From seat cushions to mattresses to insulation, foam is everywhere — even if we don't always see it.
Now, researchers at The University of Texas at Dallas have fused chemistry with technology to create a 3D-printed foam that is more durable and more recyclable than the polymer foam found in many everyday products.
The research, which appears in the March 1 print edition of RSC Applied Polymers , a journal of the Royal Society of Chemistry, focused on creating a sturdy but lightweight foam that could be 3D-printed, a method that is still largely unexplored in commercial manufacturing, said the study's co-lead author, UT Dallas doctoral student Rebecca Johnson BS'20.

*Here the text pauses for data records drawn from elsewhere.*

-- ==== Sys2Proof/Machine/Spdm.lean ====
section
/-! DEFINITION. The DOE mailboxes and the SPDM responder of the keeper world (02 R72-R75). -/

namespace Sys2Proof.Machine

/-! ### The mailbox -/

def doeOf (d : Dev) (p : Bool) : Option (List Byte) := (getPort d p).doe.request
def setDoe (d : Dev) (p : Bool) (r : Option (List Byte)) : Dev := modPort d p fun x => { x with doe := { request := r } }

/-- A complete request object of at most 4,096 bytes arrives: PG_EVT doe0 or doe1 (18 R476). -/
def doeArrives (d : Dev) (p : Bool) (obj : List Byte) : Dev :=
  if 4096 < obj.length || !domOn d (12 + portNo p) then d else raise (setDoe d p (some obj)) infoPage (portNo p)

/-- DOE Discovery, answered by hardware at all times: vendor ID, object type and next index of protocols 0 (Discovery) and
1 (CMA-SPDM). -/
def doeDiscover (d : Dev) (p : Bool) (index : Byte) : Dev :=
  if !domOn d (12 + portNo p) then d
  else
    let body : List Byte := if index = 0 then [0x01, 0x00, 0x00, 0x01] else if index = 1 then [0x01, 0x00, 0x01, 0x00] else [0xFF, 0xFF, 0x00, 0x00]
    emit d (.doe p body)

/-! ### Responses (02 R73-R75) -/

/-- SPDM 1.2 response codes. -/
def spdmError (d : Dev) (p : Bool) (code : Byte) : Dev := emit (setDoe d p none) (.spdm p 0x7F [code])

/-- An SPDM request that the mailbox holds: Busy while the keeper world is absent, Unsupported in BLANK and END_OF_LIFE (12 R336). -/
def spdmServe (d : Dev) (f : Fuse) (p : Bool) (k : Dev → Dev) : Dev :=
  if (doeOf d p).isNone then d
  else if lcState f == 0 || lcState f == 3 then spdmError d p 0x07
  else if !keeperPresent d then spdmError d p 0x03
  else k d

/-- A response leaves the mailbox; an object holds at most 4,096 bytes. -/
def spdmAnswer (d : Dev) (p : Bool) (code : Byte) (body : List Byte) : Dev := emit (setDoe d p none) (.spdm p code body)

/-- Slots that hold a certificate chain, as a mask. -/
def slotMask : Byte := (List.range 8).foldl (fun (m : Byte) i => if (Config.chain (BitVec.ofNat 3 i)).isSome then m ||| BitVec.ofNat 8 (2 ^ i) else m) 0

def chainDigests : List Byte := (List.range 8).flatMap fun i => match Config.chain (BitVec.ofNat 3 i) with | some c => sha384 c | none => []

/-- A block of GET_MEASUREMENTS in the DMTF format: index, specification, sizes, and a digest. -/
def measBlock (i : Nat) (digest : List Byte) : List Byte :=
  [BitVec.ofNat 8 i, 0x01] ++ leBytes 2 51 ++ [if i = 5 then 0x03 else if i = 6 then 0x03 else 0x01] ++ leBytes 2 48 ++ fit 48 digest

/-- A signature of the device attestation key over a transcript whose form is the published standard's: its digest is a free value.
None while the keeper instance cannot deliver. -/
def spdmSign (d : Dev) : Option (List Byte × Dev) :=
  match keeperDraw d 304 with
  | none => none
  | some (bs, d) =>
    let e := (List.range 12).flatMap fun i => leBytes 4 (Config.freeWord (d.free + i)).toNat
    let d := { d with free := d.free + 12 }
    match ecdsaSign p384 (attestPair d).1 e (bs.take 48) with
    | .ok s => some (s, d)
    | .bad _ _ => none

/-- A signed response: its body, a nonce of the keeper instance, and the signature. DESIGN CHOICE: while the keeper instance cannot
deliver, the response is ERROR Busy; R73 does not say what is sent then (log entry 73). -/
def spdmSigned (d : Dev) (p : Bool) (code : Byte) (body : List Byte) : Dev :=
  match keeperDraw d 32 with
  | none => spdmError d p 0x03
  | some (n, d) =>
    match spdmSign d with
    | none => spdmError d p 0x03
    | some (s, d) => spdmAnswer d p code (body ++ n ++ zeros 2 ++ s)

/-! ### The commands -/

/-- DOE_REQUEST (02 R72). -/
def execDoeRequest (port : Bool) (obj : List Byte) (s : State) : Host.Outcome State Fault Refusal :=
  act s fun d => doeArrives d port obj

/-- DOE_DISCOVERY (02 R75). -/
def execDoeDiscovery (port : Bool) (index : Byte) (s : State) : Host.Outcome State Fault Refusal :=
  act s fun d => doeDiscover d port index

/-- DOE_ABORT (02 R75). -/
def execDoeAbort (port : Bool) (s : State) : Host.Outcome State Fault Refusal := act s fun d => setDoe d port none

/-- GET_VERSION (02 R73): version 1.2 only. -/
def execGetVersion (port : Bool) (s : State) : Host.Outcome State Fault Refusal :=
  act s fun d => spdmServe d s.fuse port fun d => spdmAnswer d port 0x04 ([0, 1] ++ leBytes 2 0x1200)

/-- GET_CAPABILITIES (02 R73): CERT_CAP, CHAL_CAP, MEAS_CAP with signature; CTExponent 15. -/
def execGetCapabilities (port : Bool) (s : State) : Host.Outcome State Fault Refusal :=
  act s fun d => spdmServe d s.fuse port fun d => spdmAnswer d port 0x61 ([0, 15, 0, 0] ++ leBytes 4 0x16)

/-- NEGOTIATE_ALGORITHMS (02 R73): ECDSA P-384 and SHA-384 for signatures and digests as far as the request offers them, and SHA-384 for
measurements in the DMTF format (MeasurementSpecificationSel, MeasurementHashAlgo). -/
def execNegotiateAlgorithms (port : Bool) (asymP384 : Bool) (hashSha384 : Bool) (s : State) : Host.Outcome State Fault Refusal :=
  act s fun d => spdmServe d s.fuse port fun d =>
    spdmAnswer d port 0x63 (leBytes 4 0x04 ++ leBytes 4 (if asymP384 then 0x80 else 0) ++ leBytes 4 (if hashSha384 then 0x02 else 0))

/-- GET_DIGESTS (02 R73). -/
def execGetDigests (port : Bool) (s : State) : Host.Outcome State Fault Refusal :=
  act s fun d => spdmServe d s.fuse port fun d => spdmAnswer d port 0x01 (slotMask :: chainDigests)

/-- GET_CERTIFICATE (02 R73): a portion of a slot's chain and what remains after it. -/
def execGetCertificate (port : Bool) (slot : BitVec 3) (offset : BitVec 16) (len : BitVec 16) (s : State) :
    Host.Outcome State Fault Refusal :=
  act s fun d => spdmServe d s.fuse port fun d =>
    match Config.chain slot with
    | none => spdmError d port 0x01
    | some c =>
      if c.length ≤ offset.toNat then spdmError d port 0x01
      else
        let n := min (min len.toNat 4032) (c.length - offset.toNat)
        spdmAnswer d port 0x02 (slot.setWidth 8 :: 0 :: leBytes 2 n ++ leBytes 2 (c.length - offset.toNat - n) ++ (c.drop offset.toNat).take n)

/-- CHALLENGE (02 R73). -/
def execChallenge (port : Bool) (slot : BitVec 3) (nonce : List Byte) (s : State) : Host.Outcome State Fault Refusal :=
  let _ := nonce
  act s fun d => spdmServe d s.fuse port fun d =>
    match Config.chain slot with
    | none => spdmError d port 0x01
    | some c =>
      let sum := sha384 ((measureBlocks d s.fuse).zipIdx.flatMap fun b => measBlock (b.2 + 1) b.1)
      spdmSigned d port 0x03 (slot.setWidth 8 :: slotMask :: sha384 c ++ sum)

/-- GET_MEASUREMENTS (02 R74): block 0 asks for the number of blocks, 0xFF for all six, with a signature when asked. -/
def execGetMeasurements (port : Bool) (block : Byte) (sign : Bool) (nonce : List Byte) (s : State) :
    Host.Outcome State Fault Refusal :=
  let _ := nonce
  act s fun d => spdmServe d s.fuse port fun d =>
    let ms := measureBlocks d s.fuse
    let all := ms.zipIdx.flatMap fun b => measBlock (b.2 + 1) b.1
    let body : Option (List Byte) :=
      if block = 0 then some [6, 0]
      else if block = 0xFF then some ([0, 6] ++ all)
      else match ms[block.toNat - 1]? with
        | some m => some ([0, 1] ++ measBlock block.toNat m)
        | none => none
    match body with
    | none => spdmError d port 0x01
    | some b => if sign then spdmSigned d port 0x60 b else spdmAnswer d port 0x60 b

/-- SPDM_UNSUPPORTED_REQUEST (02 R73). -/
def execSpdmUnsupportedRequest (port : Bool) (code : Byte) (s : State) : Host.Outcome State Fault Refusal :=
  let _ := code
  act s fun d => spdmServe d s.fuse port fun d => spdmError d port 0x07

end Sys2Proof.Machine
end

"This is probably the longest project I've ever done," said Johnson, who plans to complete her PhD in chemistry in May. "From start to finish, it was a little over two years. A lot of it was trying to get the polymer formulation correct to be compatible with the 3D printer."
Although making new materials that are compatible with 3D technology is challenging, Johnson said, the 3D-printing process allowed the researchers to create complex shapes that could be customized in manufacturing applications. To demonstrate the proof-of-concept, they produced foam in the shape of a balloon dog. They also described their work in a YouTube video .

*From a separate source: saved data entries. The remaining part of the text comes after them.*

/-- Values that a commit does not take: watchdog and rotation intervals of 0 outside TEST, and CLK_SRC.sel = 0 after the switch
(10 R309, 14 R399, 15 R422). -/
def guardRefused (d : Dev) (f : Fuse) (a : Nat) (v : Word) : Bool :=
  (a == regAddr aclPage 0x09C && bits v 0 16 == 0 && lcState f != 1)
    || (a == regAddr svcPage 0x068 && bits v 0 16 == 0 && lcState f != 1)
    || (a == clkAddr 0x044 && !bit v 0 && (d.pwr.src != 0 || d.pwr.fromFio))

/-- What the commit of a pair does beside the register's value. -/
def guardEffect (d : Dev) (a : Nat) : Dev :=
  let v := guardVal d a
  let off := a % 0x1000
  match pageKind (a / 0x1000) with
  | .unit u => requestService d u v
  | .clk _ =>
    if off = 0x044 then (if bit v 0 && d.pwr.src == 0 && d.pwr.phase == .idle then oppStart d (oppChosen d) true else d)
    else if off = 0x04C then oppKick d
    else if 0x054 ≤ off && off ≤ 0x060 then voltChanged d ((off - 0x054) / 4)
    else d
  | .svc => if off = 0x068 then svcPin d else [Wing.pk, .sym, .hsh].foldl spareCauses d
  | _ => d

/-- A write to X: pending until the shadow commits it. -/
def guardPend (d : Dev) (f : Fuse) (i : Ini) (a : Nat) (v : Word) : Dev :=
  unlessLocked d i (a / 0x1000) (a % 0x1000) fun d => if guardRight f i a then guardWrite d a v else ignored d i a

/-- A write to the shadow of X commits the pair. -/
def guardShadow (d : Dev) (f : Fuse) (i : Ini) (a : Nat) (v : Word) : Dev :=
  unlessLocked d i (a / 0x1000) (a % 0x1000 + 0x800) fun d =>
    let g := getGuard d a
    if !guardRight f i a || guardRefused d f a (g.pend.getD g.val) then
      ignored (setGuard d a { g with pend := if guardRight f i a then none else g.pend }) i (a + 0x800)
    else guardEffect (guardCommit d a v) a

/-! ### Functions, queues, vectors, dumps -/

def funcWrite (d : Dev) (i : Ini) (f off : Nat) (v : Word) : Dev :=
  if off = 0x048 then funcCommand d i f (bits v 0 2)
  else if 0x080 ≤ off && off ≤ 0x0FC then
    modFn d f fun x => { x with coal := tabPut x.coal ((off - 0x080) / 4) (BitVec.ofNat 8 (bits v 0 8)) }
  else d

/-- A window of a QUE page (03 R93): while the queue is enabled only en changes; from en = 0 until `enabled` clears nothing does. -/
def queWrite (d : Dev) (i : Ini) (f q off : Nat) (v : Word) : Dev :=
  let x := getQ d f q
  let a := regAddr (quePage f) (0x100 * q + off)
  if x.disabling then ignored d i a
  else if off < 0x040 || 0x058 < off then d
  else if (getFn d f).qpairs ≤ q then ignored d i a
  else if off = 0x058 then
    if x.en then (if bit v 31 then d else disableQueue d i f q)
    else
      let d := setQ d f q { x with vector := BitVec.ofNat 5 (bits v 16 5), win := BitVec.ofNat 4 (bits v 12 4),
                                   cqsz := BitVec.ofNat 4 (bits v 4 4), sqsz := BitVec.ofNat 4 (bits v 0 4) }
      if bit v 31 then enableQueue d i f q else d
  else if x.en then ignored d i a
  else setQ d f q (
    if off = 0x040 then { x with sqbase := withLo x.sqbase (v &&& 0xFFFFF000) }
    else if off = 0x044 then { x with sqbase := withHi x.sqbase v }
    else if off = 0x048 then { x with cqbase := withLo x.cqbase (v &&& 0xFFFFF000) }
    else if off = 0x04C then { x with cqbase := withHi x.cqbase v }
    else if off = 0x050 then { x with idxbase := withLo x.idxbase (v &&& 0xFFFFFFC0) }
    else { x with idxbase := withHi x.idxbase v })

/-- An MSI-X table entry; entries at or above the function's vectors ignore writes (02 R66). -/
def msixWrite (d : Dev) (i : Ini) (f off : Nat) (v : Word) : Dev :=
  let k := off / 16
  let e := getVec d f k
  if 32 ≤ k then d
  else if (getFn d f).vectors ≤ k then ignored d i (regAddr (msixPage f) off)
  else setVec d f k (
    if off % 16 = 0 then { e with addr := withLo e.addr v }
    else if off % 16 = 4 then { e with addr := withHi e.addr v }
    else if off % 16 = 8 then { e with data := v }
    else { e with mask := bit v 0 })

/-- The dump control page: while en is 1 only en changes; a write of en = 1 starts the dump sequence anew (17 R460, R461). -/
def dumpWrite (d : Dev) (i : Ini) (f off : Nat) (v : Word) : Dev :=
  let x := getFn d f
  let v' := v &&& 0x800F001F
  if off = 0x048 then setFn d f { x with
    dseq := if bit v' 31 then 0 else x.dseq
    dcfg := if bit x.dcfg 31 then (x.dcfg &&& 0x7FFFFFFF) ||| (v' &&& 0x80000000) else v' }
  else if off != 0x040 && off != 0x044 then d
  else if bit x.dcfg 31 then ignored d i (regAddr (dumpPage f) off)
  else setFn d f { x with dbase := if off = 0x040 then withLo x.dbase (v &&& 0xFFFFF000) else withHi x.dbase v }

/-! ### Management -/

/-- Who may set a line's route to what (02 R71). -/
def routeOk (i : Ini) (l : Nat) (r : Route) : Bool :=
  if keeperReserved l && r.kind != 1 then false
  else if isKeeperCore i.id then true
  else if keeperReserved l then false
  else isPorterCore i.id || (isPf i.id && i.priv && (r.kind == 0 || (r.kind == 3 && r.func.toNat / 128 == i.id.toNat / 128)))

def routeWrite (d : Dev) (i : Ini) (k off : Nat) (v : Word) : Dev :=
  match routeLine k off with
  | none => d
  | some l =>
    let r : Route := { kind := BitVec.ofNat 2 (bits v 30 2), func := BitVec.ofNat 8 (bits v 8 8), vector := BitVec.ofNat 5 (bits v 0 5) }
    if routeOk i l r then { d with mgt := { d.mgt with routes := tabPut d.mgt.routes l r } } else ignored d i (regAddr (routePage k) off)

def mboxWrite (d : Dev) (i : Ini) (off : Nat) (v : Word) : Dev :=
  let a := regAddr mboxPage off
  match mboxOf off with
  | none => d
  | some k =>
    let m := getMbox d k
    let o := off - (if k then 0x20 else 0)
    let b := off - (if k then 0x300 else 0x100)
    if mboxForeign i off then ignored d i a
    else if 0x100 ≤ off then
      if b < 0x100 then (if m.inbusy then ignored d i a else setMbox d k { m with inb := tabPut m.inb (b / 4) v })
      else setMbox d k { m with outb := tabPut m.outb ((b - 0x100) / 4) v }
    else if o = 0x040 then
      let d := if bit v 1 then mboxAck d i k else d
      if bit v 0 then mboxSend d i k else d
    else if o = 0x048 then setMbox d k { m with inlen := BitVec.ofNat 9 (bits v 0 9) }
    else if o = 0x04C then (if bit v 0 then mboxReply d i k else d)
    else if o = 0x050 then
      (if isPorterCore i.id then setMbox d k { m with outlen := BitVec.ofNat 9 (bits v 0 9) } else ignored d i a)
    else d

def i3cRegWrite (d : Dev) (i : Ini) (off : Nat) (v : Word) : Dev :=
  let x := d.mgt.i3c
  if off = 0x040 then setI3c d { x with cfg := v &&& 0x800F007F }
  else if 0x100 ≤ off && off < 0x140 then
    if d.acl.claimed && !isKeeperCore i.id then ignored d i (regAddr i3cPage off)
    else setI3c d { x with post := (leBytes 4 v.toNat).zipIdx.foldl (fun (t : Tab Byte) p => tabPut t (off - 0x100 + p.2) p.1) x.post }
  else d

/-! ### Access control (10 R314, R315) -/

def aclSetWord (e : AclEnt) (k : Nat) (v : Word) : AclEnt :=
  match k with
  | 0 => { e with w0 := v &&& 0xF80FFFFF } | 1 => { e with w1 := v &&& 0x0FFFFFFF } | 2 => { e with w2 := v &&& 0x0FFFFFFF }
  | _ => { e with w3 := v &&& 7 }

/-- A word of an entry of the next table. -/
def aclNext (d : Dev) (idx : Word) (k : Nat) (v : Word) : Dev :=
  let n := bits idx 0 10
  { d with acl := { d.acl with next := tabPut d.acl.next n (aclSetWord (aclGet d.acl.next n) k v) } }

def aclWrite (d : Dev) (f : Fuse) (i : Ini) (off : Nat) (v : Word) : Dev × Fuse :=
  let a := d.acl
  let no := (ignored d i (regAddr aclPage off), f)
  let core (k : Dev) : Dev × Fuse := if coreOnly i then (k, f) else no
  let keeper (k : Dev) : Dev × Fuse := if keeperOnly i then (k, f) else no
  if off = 0x048 then
    let d := if bit v 1 then aclCommitK d i else d
    (if bit v 0 then aclCommitP d i else d, f)
  else if off = 0x04C then keeper { d with acl := { a with kidx := v &&& 0x800003FF } }
  else if 0x050 ≤ off && off < 0x060 then keeper (aclNext d a.kidx ((off - 0x050) / 4) v)
  else if off = 0x060 then core { d with acl := { a with pidx := v &&& 0x800003FF } }
  else if 0x064 ≤ off && off < 0x074 then
    if 768 ≤ bits a.pidx 0 10 then no else core (aclNext d a.pidx ((off - 0x064) / 4) v)
  else if off = 0x078 then
    let t : BitVec 5 := BitVec.ofNat 5 (bits v 0 5)
    core { d with acl := { a with vtail := t, vfull := (a.vhead - t).toNat } }
  else if off = 0x07C then (if bit v 31 then (fvalidClear d i, f) else (d, f))
  else if off = 0x098 then
    let d := if bit v 2 then krestartCommand d i else d
    let d := if bit v 1 then prestartCommand d i else d
    if bit v 0 then worldReady d f i else (d, f)
  else if off = 0x0A0 then
    if bits v 0 16 = 0 && lcState f != 1 then no else core { d with acl := { a with pwdog := BitVec.ofNat 16 (bits v 0 16) } }
  else if off = 0x0A4 then (keeperPet d i, f)
  else if off = 0x0A8 then (porterPet d i, f)
  else if off = 0x0AC then keeper { d with acl := { a with pinclaim := bit v 0 } }
  else (d, f)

"The goal of the project was to address some limitations in 3D printing in terms of making polymer foam," said Dr. Ron Smaldone , associate professor of chemistry and biochemistry in the School of Natural Sciences and Mathematics and the corresponding author of the study. "One of the main uses, or interests, for 3D-printable foams is insulation and shock absorption."
With more research and experimentation, Smaldone said, this type of foam and process could be used for high-impact absorption items such as motorcycle or football helmets, car bumpers or armor. He also noted that 3D printing enables the creation of more complex structures, such as fine lattices, which can increase the physical flexibility of the material and provide more versatility for applications.
The researchers also examined how to make a material that could be 3D-printed into a consistent final product without a lot of defects. Most commercial foam is thermoset, meaning it undergoes a chemical reaction during molding that permanently locks its structure in place, preventing it from being reshaped, melted or dissolved. As a result, most polymer foam cannot be recycled and ultimately ends up in landfills, Smaldone said.
The UT Dallas researchers developed their durable foam using special reversible bonds, called dynamic covalent chemistry. Although the foam cannot be completely melted and reshaped like plastic, these bonds allow the material to repair itself when damaged, making it more versatile and longer lasting.
"We're certainly not the only ones trying to do this," Smaldone said. "The novelty is using dynamic chemistry to print really great foam material. The next question to address will be, how do we tune the properties and use this new kind of knowledge to fit a variety of different needs?"
Johnson and the study's other co-lead author, chemistry doctoral student Ariel Tolfree BS'23, developed their ideas after studying similar research in the field. Tolfree, who credits Johnson as her mentor, plans to expand on the research by examining how to make the foam more recyclable and exploring the foam's sustainability potential.
Tolfree said creating a foam balloon dog as one of the group's test objects was a natural choice.
"It's a simple shape but perfectly represents our foams," Tolfree said. "A balloon seems ordinary until it's twisted into something new, almost defying expectations. Our foams are the same — unassuming at first, but once expanded and transformed, they become something remarkable."
Additional UT Dallas co-authors of the study are mechanical engineering doctoral student Gustavo Felicio Perruci; chemistry doctoral students Lyndsay Ayers BS'24 and Niyati Arora; chemistry senior Emma Liu; Vijayalakshmi Ganesh BS'23; and Dr. Hongbing Lu , professor of mechanical engineering and the Louis Beecherl Jr. Chair in the Erik Jonsson School of Engineering and Computer Science .
The research was funded by The Welch Foundation, the National Science Foundation ( 2323729 , 2219347 ) and the Department of Energy (DE-NA0003962, DE-EE0011016, DE-EE0010200).